8. Retest FileWave behavior
After updating allow/bypass rules:
- Retry the FileWave Kiosk or App Portal installation.
- Force or wait for the FileWave Client to check in.
- Confirm inventory, manifests, and Fileset downloads behave normally.
- Review filter logs again to verify the FileWave traffic is allowed and not being decrypted.
9. If it still fails, collect evidence before escalating
If the traffic still fails after allow and inspection-bypass rules are updated, collect enough detail to show where the failure occurs:
- The affected FileWave feature, platform, and device name or serial number.
- The network, VLAN, proxy/filter policy, and whether the same device works on another network.

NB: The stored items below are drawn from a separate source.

-- ==== Sys2Proof/Machine/Merge.lean ====
section
/-! DEFINITION. VMERGE: vector merge (R340 to R343), with the three further spellings of VSMERGE. -/

namespace Sys2Proof.Machine

/-- The element step of VVMERGE: every element below VLR is written, whole (R340, R341). -/
def vvMerge (c : Cntrl) (s : State) : Outcome :=
  checkedMbz mbzVVMerge c
    (registerLoop (fun _ => true) c.vc (fun i e => .whole (if selected c s i then e c.va else e c.vb)) s)

/-- The element step of VSMERGE: the scalar is a whole quadword (R342). -/
def vsMerge (c : Cntrl) (x : Quadword) (s : State) : Outcome :=
  checkedMbz mbzVSMerge c
    (registerLoop (fun _ => true) c.vc (fun i e => .whole (if selected c s i then .ofQ x else e c.vb)) s)

/-- VVMERGE (R341). -/
def execVvmerge (c : Cntrl) (s : State) : Outcome := vvMerge c s
/-- VSMERGE (R342). -/
def execVsmerge (c : Cntrl) (x : Quadword) (s : State) : Outcome := vsMerge c x s
/-- VSMERGEF, a spelling of VSMERGE (R343; log 33). -/
def execVsmergef (mtf : Bool) (x : Quadword) (vb vc : VReg) (s : State) : Outcome := vsMerge (Cntrl.vsMerge mtf vb vc) x s
/-- VSMERGED, a spelling of VSMERGE (R343; log 33). -/
def execVsmerged (mtf : Bool) (x : Quadword) (vb vc : VReg) (s : State) : Outcome := vsMerge (Cntrl.vsMerge mtf vb vc) x s
/-- VSMERGEG, a spelling of VSMERGE (R343; log 33). -/
def execVsmergeg (mtf : Bool) (x : Quadword) (vb vc : VReg) (s : State) : Outcome := vsMerge (Cntrl.vsMerge mtf vb vc) x s

end Sys2Proof.Machine
end

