-- ==== Sys2Proof/Safety.lean ====
section
/-! DEFINITION. The terms that claims are stated in: which elements an instruction processes, what it may write and raise,
what stays unchanged, and the invariant of the machine. -/

namespace Sys2Proof

/-- The instruction families, `scalar` saying whether the first operand is a scalar. -/
inductive Kind where
  | floatArith (op : FOp) (scalar : Bool)
  | intArith (scalar : Bool)
  | logical (scalar : Bool)
  | shift (scalar : Bool)
  | floatCompare (scalar : Bool)
  | intCompare (scalar : Bool)
  | convert
  | merge (scalar : Bool)
  | iota
  | load
  | gather
  | store
  | scatter
  | control
  deriving DecidableEq, Repr

/-- The family of an instruction. -/
def Instr.kind : Instr → Kind
  | .mfvp _ _ => .control
  | .vldl _ _ _ => .load
  | .vgathl _ _ => .gather
  | .vldq _ _ _ => .load
  | .vgathq _ _ => .gather
  | .vvaddl _ => .intArith false
  | .vsaddl _ _ => .intArith true
  | .vvaddg _ => .floatArith .add false
  | .vsaddg _ _ => .floatArith .add true
  | .vvaddf _ => .floatArith .add false
  | .vsaddf _ _ => .floatArith .add true
  | .vvaddd _ => .floatArith .add false
  | .vsaddd _ _ => .floatArith .add true
  | .vvsubl _ => .intArith false
  | .vssubl _ _ => .intArith true
  | .vvsubg _ => .floatArith .sub false
  | .vssubg _ _ => .floatArith .sub true
  | .vvsubf _ => .floatArith .sub false
  | .vssubf _ _ => .floatArith .sub true
  | .vvsubd _ => .floatArith .sub false
  | .vssubd _ _ => .floatArith .sub true
  | .vstl _ _ _ => .store
  | .vscatl _ _ => .scatter
  | .vstq _ _ _ => .store
  | .vscatq _ _ => .scatter
  | .vvmull _ => .intArith false
  | .vsmull _ _ => .intArith true
  | .vvmulg _ => .floatArith .mul false
  | .vsmulg _ _ => .floatArith .mul true
  | .vvmulf _ => .floatArith .mul false
  | .vsmulf _ _ => .floatArith .mul true
  | .vvmuld _ => .floatArith .mul false
  | .vsmuld _ _ => .floatArith .mul true
  | .vsync _ => .control
  | .mtvp _ _ => .control
  | .vvdivg _ => .floatArith .div false
  | .vsdivg _ _ => .floatArith .div true
  | .vvdivf _ => .floatArith .div false
  | .vsdivf _ _ => .floatArith .div true
  | .vvdivd _ => .floatArith .div false
  | .vsdivd _ _ => .floatArith .div true
  | .vvcmpl _ => .intCompare false
  | .vscmpl _ _ => .intCompare true
  | .vvcmpg _ => .floatCompare false
  | .vscmpg _ _ => .floatCompare true
  | .vvcmpf _ => .floatCompare false
  | .vscmpf _ _ => .floatCompare true
  | .vvcmpd _ => .floatCompare false
  | .vscmpd _ _ => .floatCompare true
  | .vvbisl _ => .logical false
  | .vsbisl _ _ => .logical true
  | .vvbicl _ => .logical false
  | .vsbicl _ _ => .logical true
  | .vvsrll _ => .shift false
  | .vssrll _ _ => .shift true
  | .vvslll _ => .shift false
  | .vsslll _ _ => .shift true
  | .vvxorl _ => .logical false
  | .vsxorl _ _ => .logical true
  | .vvcvt _ => .convert
  | .iota _ _ => .iota
  | .vvmerge _ => .merge false
  | .vsmerge _ _ => .merge true
  | .vvgtrf _ _ _ => .floatCompare false
  | .vveqlf _ _ _ => .floatCompare false
  | .vvlssf _ _ _ => .floatCompare false
  | .vvleqf _ _ _ => .floatCompare false
  | .vvneqf _ _ _ => .floatCompare false
  | .vvgeqf _ _ _ => .floatCompare false
  | .vsgtrf _ _ _ => .floatCompare true
  | .vseqlf _ _ _ => .floatCompare true
  | .vslssf _ _ _ => .floatCompare true
  | .vsleqf _ _ _ => .floatCompare true
  | .vsneqf _ _ _ => .floatCompare true
  | .vsgeqf _ _ _ => .floatCompare true
  | .vvgtrd _ _ _ => .floatCompare false
  | .vveqld _ _ _ => .floatCompare false
  | .vvlssd _ _ _ => .floatCompare false
  | .vvleqd _ _ _ => .floatCompare false
  | .vvneqd _ _ _ => .floatCompare false
  | .vvgeqd _ _ _ => .floatCompare false
  | .vsgtrd _ _ _ => .floatCompare true
  | .vseqld _ _ _ => .floatCompare true
  | .vslssd _ _ _ => .floatCompare true
  | .vsleqd _ _ _ => .floatCompare true
  | .vsneqd _ _ _ => .floatCompare true
  | .vsgeqd _ _ _ => .floatCompare true
  | .vvgtrg _ _ _ => .floatCompare false
  | .vveqlg _ _ _ => .floatCompare false
  | .vvlssg _ _ _ => .floatCompare false
  | .vvleqg _ _ _ => .floatCompare false
  | .vvneqg _ _ _ => .floatCompare false
  | .vvgeqg _ _ _ => .floatCompare false
  | .vsgtrg _ _ _ => .floatCompare true
  | .vseqlg _ _ _ => .floatCompare true
  | .vslssg _ _ _ => .floatCompare true
  | .vsleqg _ _ _ => .floatCompare true
  | .vsneqg _ _ _ => .floatCompare true
  | .vsgeqg _ _ _ => .floatCompare true
  | .vvgtrl _ _ _ => .intCompare false
  | .vveqll _ _ _ => .intCompare false
  | .vvlssl _ _ _ => .intCompare false
  | .vvleql _ _ _ => .intCompare false
  | .vvneql _ _ _ => .intCompare false
  | .vvgeql _ _ _ => .intCompare false
  | .vsgtrl _ _ _ => .intCompare true
  | .vseqll _ _ _ => .intCompare true
  | .vslssl _ _ _ => .intCompare true
  | .vsleql _ _ _ => .intCompare true
  | .vsneql _ _ _ => .intCompare true
  | .vsgeql _ _ _ => .intCompare true
  | .vvcvtlf _ _ _ _ => .convert
  | .vvcvtld _ _ _ _ => .convert
  | .vvcvtlg _ _ _ _ => .convert
  | .vvcvtfl _ _ _ _ => .convert
  | .vvcvtrfl _ _ _ _ => .convert
  | .vvcvtfd _ _ _ _ => .convert
  | .vvcvtfg _ _ _ _ => .convert
  | .vvcvtdl _ _ _ _ => .convert
  | .vvcvtdf _ _ _ _ => .convert
  | .vvcvtrdl _ _ _ _ => .convert
  | .vvcvtgl _ _ _ _ => .convert
  | .vvcvtgf _ _ _ _ => .convert
  | .vvcvtrgl _ _ _ _ => .convert
  | .mfvcr _ => .control
  | .mfvlr _ => .control
  | .mfvmrlo _ => .control
  | .mfvmrhi _ => .control
  | .synch _ => .control
  | .msynch _ => .control
  | .mtvcr _ => .control
  | .mtvlr _ => .control
  | .mtvmrlo _ => .control
  | .mtvmrhi _ => .control
  | .vsynch => .control
  | .vsmergef _ _ _ _ => .merge true
  | .vsmerged _ _ _ _ => .merge true
  | .vsmergeg _ _ _ _ => .merge true
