-- ==== Sys2Proof/Laws/State.lean ====
section
/-! SUPPORT. One lemma per field per update of the state, and what each named read gives after each named write. -/

namespace Sys2Proof.Machine

/-! ### `State.setElem` -/

@[simp] theorem State.setElem_vlr (s : State) (n : VReg) (i : ElemIx) (e : Element) : (s.setElem n i e).vlr = s.vlr := rfl
@[simp] theorem State.setElem_vcr (s : State) (n : VReg) (i : ElemIx) (e : Element) : (s.setElem n i e).vcr = s.vcr := rfl
@[simp] theorem State.setElem_vmr (s : State) (n : VReg) (i : ElemIx) (e : Element) : (s.setElem n i e).vmr = s.vmr := rfl
@[simp] theorem State.setElem_mem (s : State) (n : VReg) (i : ElemIx) (e : Element) : (s.setElem n i e).mem = s.mem := rfl
@[simp] theorem State.setElem_pc (s : State) (n : VReg) (i : ElemIx) (e : Element) : (s.setElem n i e).pc = s.pc := rfl
@[simp] theorem State.setElem_r (s : State) (n : VReg) (i : ElemIx) (e : Element) : (s.setElem n i e).r = s.r := rfl
@[simp] theorem State.setElem_text (s : State) (n : VReg) (i : ElemIx) (e : Element) : (s.setElem n i e).text = s.text := rfl
@[simp] theorem State.setElem_textBase (s : State) (n : VReg) (i : ElemIx) (e : Element) : (s.setElem n i e).textBase = s.textBase := rfl
@[simp] theorem State.setElem_access (s : State) (n : VReg) (i : ElemIx) (e : Element) : (s.setElem n i e).access = s.access := rfl
@[simp] theorem State.setElem_devices (s : State) (n : VReg) (i : ElemIx) (e : Element) : (s.setElem n i e).devices = s.devices := rfl
@[simp] theorem State.setElem_draws (s : State) (n : VReg) (i : ElemIx) (e : Element) : (s.setElem n i e).draws = s.draws := rfl
theorem State.setElem_v (s : State) (n : VReg) (i : ElemIx) (e : Element) : (s.setElem n i e).v = s.v.set n ((s.v[n]).set i e) :=
  rfl

/-! ### `State.setLow` -/

@[simp] theorem State.setLow_vlr (s : State) (n : VReg) (i : ElemIx) (x : Longword) : (s.setLow n i x).vlr = s.vlr := rfl
@[simp] theorem State.setLow_vcr (s : State) (n : VReg) (i : ElemIx) (x : Longword) : (s.setLow n i x).vcr = s.vcr := rfl
@[simp] theorem State.setLow_vmr (s : State) (n : VReg) (i : ElemIx) (x : Longword) : (s.setLow n i x).vmr = s.vmr := rfl
@[simp] theorem State.setLow_mem (s : State) (n : VReg) (i : ElemIx) (x : Longword) : (s.setLow n i x).mem = s.mem := rfl
@[simp] theorem State.setLow_pc (s : State) (n : VReg) (i : ElemIx) (x : Longword) : (s.setLow n i x).pc = s.pc := rfl
@[simp] theorem State.setLow_r (s : State) (n : VReg) (i : ElemIx) (x : Longword) : (s.setLow n i x).r = s.r := rfl
@[simp] theorem State.setLow_text (s : State) (n : VReg) (i : ElemIx) (x : Longword) : (s.setLow n i x).text = s.text := rfl
@[simp] theorem State.setLow_textBase (s : State) (n : VReg) (i : ElemIx) (x : Longword) : (s.setLow n i x).textBase = s.textBase := rfl
@[simp] theorem State.setLow_access (s : State) (n : VReg) (i : ElemIx) (x : Longword) : (s.setLow n i x).access = s.access := rfl
@[simp] theorem State.setLow_devices (s : State) (n : VReg) (i : ElemIx) (x : Longword) : (s.setLow n i x).devices = s.devices := rfl
@[simp] theorem State.setLow_draws (s : State) (n : VReg) (i : ElemIx) (x : Longword) :
    (s.setLow n i x).draws = s.draws + 1 := rfl
theorem State.setLow_v (s : State) (n : VReg) (i : ElemIx) (x : Longword) :
    (s.setLow n i x).v = (s.setElem n i ⟨Config.draw32 s.draws, x⟩).v := rfl

/-! ### `State.setMaskBit` -/

@[simp] theorem State.setMaskBit_v (s : State) (i : ElemIx) (b : Bool) : (s.setMaskBit i b).v = s.v := rfl
@[simp] theorem State.setMaskBit_vlr (s : State) (i : ElemIx) (b : Bool) : (s.setMaskBit i b).vlr = s.vlr := rfl
@[simp] theorem State.setMaskBit_vcr (s : State) (i : ElemIx) (b : Bool) : (s.setMaskBit i b).vcr = s.vcr := rfl
@[simp] theorem State.setMaskBit_mem (s : State) (i : ElemIx) (b : Bool) : (s.setMaskBit i b).mem = s.mem := rfl
@[simp] theorem State.setMaskBit_pc (s : State) (i : ElemIx) (b : Bool) : (s.setMaskBit i b).pc = s.pc := rfl
@[simp] theorem State.setMaskBit_r (s : State) (i : ElemIx) (b : Bool) : (s.setMaskBit i b).r = s.r := rfl
@[simp] theorem State.setMaskBit_text (s : State) (i : ElemIx) (b : Bool) : (s.setMaskBit i b).text = s.text := rfl
@[simp] theorem State.setMaskBit_textBase (s : State) (i : ElemIx) (b : Bool) : (s.setMaskBit i b).textBase = s.textBase := rfl
@[simp] theorem State.setMaskBit_access (s : State) (i : ElemIx) (b : Bool) : (s.setMaskBit i b).access = s.access := rfl
@[simp] theorem State.setMaskBit_devices (s : State) (i : ElemIx) (b : Bool) : (s.setMaskBit i b).devices = s.devices := rfl
@[simp] theorem State.setMaskBit_draws (s : State) (i : ElemIx) (b : Bool) : (s.setMaskBit i b).draws = s.draws := rfl
theorem State.setMaskBit_vmr (s : State) (i : ElemIx) (b : Bool) : (s.setMaskBit i b).vmr = Machine.setMaskBit s.vmr i b :=
  rfl

/-! ### `State.setReg` -/

@[simp] theorem State.setReg_v (s : State) (n : Fin 15) (x : Longword) : (s.setReg n x).v = s.v := rfl
@[simp] theorem State.setReg_vlr (s : State) (n : Fin 15) (x : Longword) : (s.setReg n x).vlr = s.vlr := rfl
@[simp] theorem State.setReg_vcr (s : State) (n : Fin 15) (x : Longword) : (s.setReg n x).vcr = s.vcr := rfl
@[simp] theorem State.setReg_vmr (s : State) (n : Fin 15) (x : Longword) : (s.setReg n x).vmr = s.vmr := rfl
@[simp] theorem State.setReg_mem (s : State) (n : Fin 15) (x : Longword) : (s.setReg n x).mem = s.mem := rfl
@[simp] theorem State.setReg_pc (s : State) (n : Fin 15) (x : Longword) : (s.setReg n x).pc = s.pc := rfl
@[simp] theorem State.setReg_text (s : State) (n : Fin 15) (x : Longword) : (s.setReg n x).text = s.text := rfl
@[simp] theorem State.setReg_textBase (s : State) (n : Fin 15) (x : Longword) : (s.setReg n x).textBase = s.textBase := rfl
@[simp] theorem State.setReg_access (s : State) (n : Fin 15) (x : Longword) : (s.setReg n x).access = s.access := rfl
@[simp] theorem State.setReg_devices (s : State) (n : Fin 15) (x : Longword) : (s.setReg n x).devices = s.devices := rfl
@[simp] theorem State.setReg_draws (s : State) (n : Fin 15) (x : Longword) : (s.setReg n x).draws = s.draws := rfl
theorem State.setReg_r (s : State) (n : Fin 15) (x : Longword) : (s.setReg n x).r = s.r.set n x := rfl
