-- ==== Sys2Proof/Laws/Store.lean ====
section
/-! SUPPORT. What a store loop can do, and the memory it leaves. -/

namespace Sys2Proof.Machine

/-! ### One element's bytes -/

theorem offset_ne {j k : Nat} (hj : j < 8) (hk : k < 8) (ne : j ≠ k) (a : Address) :
    a + BitVec.ofNat 32 j ≠ a + BitVec.ofNat 32 k := by
  intro h
  have := congrArg BitVec.toNat (add_left_cancel h)
  simp only [BitVec.toNat_ofNat] at this
  omega

theorem add_four (a : Address) (k : Nat) : a + 4 + BitVec.ofNat 32 k = a + BitVec.ofNat 32 (4 + k) := by
  rw [BitVec.add_assoc]
  congr 1
  apply BitVec.eq_of_toNat_eq
  simp

theorem byteOf_q_low (e : Element) {k : Nat} (hk : k < 4) : byteOf e.q k = byteOf e.lo k := by
  apply BitVec.eq_of_getLsbD_eq
  intro i hi
  simp only [byteOf, Element.q, BitVec.getLsbD_extractLsb', BitVec.getLsbD_append]
  have : 8 * k + i < 32 := by omega
  simp [hi, this]

theorem byteOf_q_high (e : Element) {k : Nat} : byteOf e.q (4 + k) = byteOf e.hi k := by
  apply BitVec.eq_of_getLsbD_eq
  intro i hi
  simp only [byteOf, Element.q, BitVec.getLsbD_extractLsb', BitVec.getLsbD_append]
  have h1 : ¬ 8 * (4 + k) + i < 32 := by omega
  have h2 : 8 * (4 + k) + i - 32 = 8 * k + i := by omega
  simp [hi, h1, h2]

/-- A stored element's bytes (R51, R52). -/
theorem State.byte_writeElem_at (s : State) (h : Memory.wf s.mem = true) (w : MemWidth) (a : Address) (e : Element)
    (k : Nat) (hk : k < w.bytes) : (s.writeElem w a e).byte (a + BitVec.ofNat 32 k) = storedByte w e k := by
  cases w with
  | long => exact State.byte_writeL_at s h a e.lo k hk
  | quad =>
    have hk8 : k < 8 := hk
    simp only [State.writeElem, State.writeQ, storedByte]
    by_cases l : k < 4
    · rw [State.byte_writeL_off _ (State.wf_writeL h a e.lo), State.byte_writeL_at s h a e.lo k l, byteOf_q_low e l]
      intro j hj
      rw [add_four]
      exact offset_ne hk8 (by omega) (by omega) a
    · obtain ⟨j, rfl⟩ : ∃ j, k = 4 + j := ⟨k - 4, by omega⟩
      rw [← add_four, State.byte_writeL_at _ (State.wf_writeL h a e.lo) _ _ j (by omega), byteOf_q_high]

/-- Every byte that a stored element does not cover is unchanged. -/
theorem State.byte_writeElem_off (s : State) (h : Memory.wf s.mem = true) (w : MemWidth) (a b : Address) (e : Element)
    (hb : ¬ Covers a w.bytes b) : (s.writeElem w a e).byte b = s.byte b := by
  have off : ∀ k, k < w.bytes → b ≠ a + BitVec.ofNat 32 k := fun k hk e => hb ⟨k, hk, e⟩
  cases w with
  | long => exact State.byte_writeL_off s h a b e.lo off
  | quad =>
    simp only [State.writeElem, State.writeQ]
    rw [State.byte_writeL_off _ (State.wf_writeL h a e.lo), State.byte_writeL_off s h]
    · intro k hk
      exact off k (by have : MemWidth.quad.bytes = 8 := rfl; omega)
    · intro k hk
      rw [add_four]
      exact off (4 + k) (by have : MemWidth.quad.bytes = 8 := rfl; omega)

/-! ### Checks depend on the run's parameters alone -/

theorem accessCheck_congr {s t : State} (h : t.access = s.access) (a : Address) (n : Nat) (k : AccessKind) :
    accessCheck t a n k = accessCheck s a n k := by
  simp [accessCheck, h]

theorem inDeviceSpace_congr {s t : State} (h : t.devices = s.devices) (a : Address) (n : Nat) :
    inDeviceSpace t a n = inDeviceSpace s a n := by
  simp [inDeviceSpace, h]

theorem overlapsText_congr {s t : State} (h : t.text = s.text) (g : t.textBase = s.textBase) (a : Address) (n : Nat) :
    overlapsText t a n = overlapsText s a n := by
  simp [overlapsText, inText, h, g]

theorem checkStore_congr {s t : State} {w : Writes} (h : Unchanged w s t) (a : Address) (n : Nat) :
    checkStore t a n = checkStore s a n := by
  simp only [checkStore, accessCheck_congr h.access, inDeviceSpace_congr h.devices,
    overlapsText_congr h.text h.textBase]

/-- An access check never answers `modify` to a read (R60, R309). -/
theorem accessCheck_read (s : State) (a : Address) (n : Nat) (mi : Bool) : accessCheck s a n (.read mi) ≠ .modify := by
  intro h
  unfold accessCheck at h
  split at h
  · next u hu =>
    have := List.find?_some hu
    simp [AccessRule.covers, h] at this
  · cases h

/-- What the tests before a load answer (R309). -/
theorem checkLoad_ok (s : State) (w : MemWidth) (a : Address) (mi : Bool) :
    checkLoad s a w.bytes mi = .ok ↔ Loadable w mi s a := by
  unfold checkLoad Loadable
  by_cases h : a.toNat % w.bytes = 0
  · have := accessCheck_read s a w.bytes mi
    cases hc : accessCheck s a w.bytes (.read mi) <;> simp_all
  · simp [h]

/-- What the tests before a store answer (R309). -/
theorem checkStore_ok (s : State) (w : MemWidth) (a : Address) :
    checkStore s a w.bytes = .ok ↔ Storable w s a := by
  unfold checkStore Storable
  by_cases h : a.toNat % w.bytes = 0
  · cases hc : accessCheck s a w.bytes .write <;> simp [h]
    by_cases hd : inDeviceSpace s a w.bytes = true
    · simp [hd]
    · by_cases ho : overlapsText s a w.bytes = true <;> simp_all
  · simp [h]

/-- The exceptions of a load (R309, R402). -/
theorem checkLoad_raise {s : State} {a : Address} {n : Nat} {mi : Bool} {e : Exc} (h : checkLoad s a n mi = .raise e) :
    e = .vectorAlignment a ∨ e = .accessControlViolation a ∨ e = .translationNotValid a := by
  unfold checkLoad at h
  split at h
  · cases h; exact .inl rfl
  · split at h
    · cases h; exact .inr (.inl rfl)
    · cases h; exact .inr (.inr rfl)
    · split at h <;> cases h

/-- The exceptions of a store (R309, R402). -/
theorem checkStore_raise {s : State} {a : Address} {n : Nat} {e : Exc} (h : checkStore s a n = .raise e) :
    e = .vectorAlignment a ∨ e = .accessControlViolation a ∨ e = .translationNotValid a ∨ e = .modify a := by
  unfold checkStore at h
  split at h
  · cases h; exact .inl rfl
  · split at h
    · cases h; exact .inr (.inl rfl)
    · cases h; exact .inr (.inr (.inl rfl))
    · cases h; exact .inr (.inr (.inr rfl))
    · split at h
      · cases h
      · split at h <;> cases h

/-- The refusals of a load: device space alone (R58). -/
theorem checkLoad_refuse {s : State} {a : Address} {n : Nat} {mi : Bool} {r : Refusal}
    (h : checkLoad s a n mi = .refuse r) : r = .deviceSpace a := by
  unfold checkLoad at h
  split at h
  · cases h
  · split at h
    · cases h
    · cases h
    · split at h
      · cases h; rfl
      · cases h

/-- The refusals of a store: device space and the program text (R58, R64). -/
theorem checkStore_refuse {s : State} {a : Address} {n : Nat} {r : Refusal}
    (h : checkStore s a n = .refuse r) : r = .deviceSpace a ∨ r = .storeToProgramText a := by
  unfold checkStore at h
  split at h
  · cases h
  · split at h
    · cases h
    · cases h
    · cases h
    · split at h
      · cases h; exact .inl rfl
      · split at h
        · cases h; exact .inr rfl
        · cases h

/-! ### Store loops -/

/-- The state after the elements `is` of a store loop that completes. -/
structure StoreDone (sel : ElemIx → Bool) (w : MemWidth) (addr : ElemIx → Address) (vc : VReg)
    (is : List ElemIx) (s t : State) : Prop where
  frame : Unchanged { mem := true } s t
  wf : Memory.wf s.mem = true → Memory.wf t.mem = true
  checked : ∀ i ∈ is, sel i = true → checkStore s (addr i) w.bytes = .ok
  off : Memory.wf s.mem = true → ∀ b, (∀ i ∈ is, sel i = true → ¬ Covers (addr i) w.bytes b) → t.byte b = s.byte b
  at_last : Memory.wf s.mem = true → ∀ i ∈ is, sel i = true → ∀ k, k < w.bytes →
    (∀ j ∈ is, i < j → sel j = true → ¬ Covers (addr j) w.bytes (addr i + BitVec.ofNat 32 k)) →
    t.byte (addr i + BitVec.ofNat 32 k) = storedByte w (s.elem vc i) k
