-- ==== Sys2Proof/Laws/Step.lean ====
section
/-! SUPPORT. What a step can do, said once; a mnemonic does what the instruction it stands for does. -/

namespace Sys2Proof.Machine

/-- An instruction does what the opcode-level instruction it stands for does (R117, R279, R294, R343). -/
theorem exec_lower (i : Instr) (s : State) : exec i.lower s = exec i s := by
  cases i <;> rfl

/-- A step that completes: it parsed an instruction that ends within the address space, read its operands, executed it, and
fell through. -/
theorem step_next {s t : State} (h : step s = .next t) :
    ∃ raw n i s' u, parse s.fetchBytes = .ok (raw, n) ∧ s.pc.toNat + n ≤ 2 ^ 32 ∧ s.resolveInstr raw = .next (i, s') ∧
      exec i s' = .next u ∧ t = u.fallThrough n := by
  unfold step at h
  split at h
  · cases h
  · next raw n hp =>
    split at h
    · cases h
    · next hn =>
      split at h
      · cases h
      · cases h
      · next i s' hr =>
        split at h
        · cases h
        · cases h
        · next u hu =>
          cases h
          exact ⟨raw, n, i, s', u, hp, by omega, hr, hu, rfl⟩

/-- What a decoded instruction was parsed from. -/
theorem decode_ok {bs : List Byte} {i : Instr} {n : Nat} (h : decode bs = .ok (i, n)) :
    ∃ raw vs, parse bs = .ok (raw, n) ∧ staticVals raw.build.kinds raw.specs = some vs ∧
      raw.build.apply vs = some i := by
  unfold decode at h
  split at h
  · cases h
  · next raw m hp =>
    split at h
    · cases h
    · next vs hv =>
      split at h
      · cases h
      · next j hj => cases h; exact ⟨raw, vs, hp, hv, hj⟩

end Sys2Proof.Machine
end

- The timestamp of the failure and the corresponding proxy/firewall log entry.
- The blocked destination, category, action, and whether SSL/TLS inspection was applied.
- Any command output, such as
curl -Iv, showing the connection, certificate, block page, reset, timeout, or proxy-generated response. - Relevant FileWave Client, Kiosk/App Portal, or MDM logs for the same time window.